=== AVAILABLE RECORDS ===

-- ==== Sys2Proof/Machine/State.lean ====
section
/-! DEFINITION.  The state of the block: everything the spec gives the machine, as plain
data, and the state right after reset. -/

namespace Sys2Proof.Machine

/-- The Warp (02): the instant now, the hidden fraction below it, what is left of a slew and
the state of the monitors, pins and slack windows. -/
structure Warp where
  /-- WARP_NOW (R10). -/
  now : Instant
  /-- The hidden 40-bit fraction below bit 0 of WARP_NOW. -/
  frac : Nat
  /-- The offset a slew has left, in units of 2^-40 sixteenths (R37). -/
  slewLeft : Int
  /-- What the compensated instant leaves out (11 R281): offsets absorbed by slews and steps, in
  units of 2^-40 sixteenths. -/
  removed : Int
  /-- The 2-bit fraction of the coarse count, in quarter sixteenths. -/
  coarseQuarter : Nat
  /-- The instant the coarse interval began (R48). -/
  coarseStart : Instant
  /-- In holdover: the instant since which REFCLK has been good without a break (R43). -/
  relockFrom : Option Instant
  /-- The lowest slack of the window in progress: slack in ns, KIND and ID (R54). -/
  slackLow : Option (Int × Nat × Nat)
  /-- What of the slack window in progress has passed, in units of 2^-40 Warp clock edges, and its
  WINDOW_US as taken at its start (R54). -/
  slackEdges : Nat
  slackUs : Nat
  /-- An active edge of PPS_IN or SYNC_IN that has not yet qualified (R51), and whether the Warp was
  coarse at it (R49). -/
  ppsEdge : Option (Instant × Bool)
  syncEdge : Option (Instant × Bool)
  /-- Levels of the pins PPS_OUT and SYNC_OUT; SYNC_OUT is true during its pulse. -/
  ppsOut : Bool
  syncOut : Bool
  /-- Whether the stamps in PPS_IN and SYNC_IN carry the coarse flag (R49). -/
  ppsCoarse : Bool
  syncCoarse : Bool
  /-- End of the PPS_OUT and SYNC_OUT pulse in progress. -/
  ppsFall : Instant
  syncFall : Instant
  /-- Unacknowledged attempts of the last AVS transaction that missed an acknowledgement, and the instant of
  the last timeout (R58). -/
  avsTries : Nat
  avsAt : Instant
  /-- The pin FAULT_N, true while asserted (01 R26). -/
  faultN : Bool
  deriving DecidableEq, Repr

/-- A coefficient bank (03 R88): the 24 words of Table 3.8, by word index from 0x0A0. -/
structure Bank where
  words : Tbl Nat
  deriving DecidableEq, Repr

/-- The inputs of one evaluation of the law (03 R64). -/
structure LawIn where
  bank : Bank
  sp : Int
  spDot : Int
  /-- The feedback: the sensor value or the model's. -/
  y : Int
  cs : Int
  j : Nat
  lastMove : Option (Instant × Bool)
  at_ : Instant
  /-- Event mode: step 4 is not run (R84). -/
  event : Bool
  deriving DecidableEq, Repr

===

Transcribe the records above exactly, from the opening line down to and including the line with "ppsEdge : Option (Instant × Bool)".

REPLY:
-- ==== Sys2Proof/Machine/State.lean ====
section
/-! DEFINITION.  The state of the block: everything the spec gives the machine, as plain
data, and the state right after reset. -/

namespace Sys2Proof.Machine

/-- The Warp (02): the instant now, the hidden fraction below it, what is left of a slew and
the state of the monitors, pins and slack windows. -/
structure Warp where
  /-- WARP_NOW (R10). -/
  now : Instant
  /-- The hidden 40-bit fraction below bit 0 of WARP_NOW. -/
  frac : Nat
  /-- The offset a slew has left, in units of 2^-40 sixteenths (R37). -/
  slewLeft : Int
  /-- What the compensated instant leaves out (11 R281): offsets absorbed by slews and steps, in
  units of 2^-40 sixteenths. -/
  removed : Int
  /-- The 2-bit fraction of the coarse count, in quarter sixteenths. -/
  coarseQuarter : Nat
  /-- The instant the coarse interval began (R48). -/
  coarseStart : Instant
  /-- In holdover: the instant since which REFCLK has been good without a break (R43). -/
  relockFrom : Option Instant
  /-- The lowest slack of the window in progress: slack in ns, KIND and ID (R54). -/
  slackLow : Option (Int × Nat × Nat)
  /-- What of the slack window in progress has passed, in units of 2^-40 Warp clock edges, and its
  WINDOW_US as taken at its start (R54). -/
  slackEdges : Nat
  slackUs : Nat
  /-- An active edge of PPS_IN or SYNC_IN that has not yet qualified (R51), and whether the Warp was
  coarse at it (R49). -/
  ppsEdge : Option (Instant × Bool)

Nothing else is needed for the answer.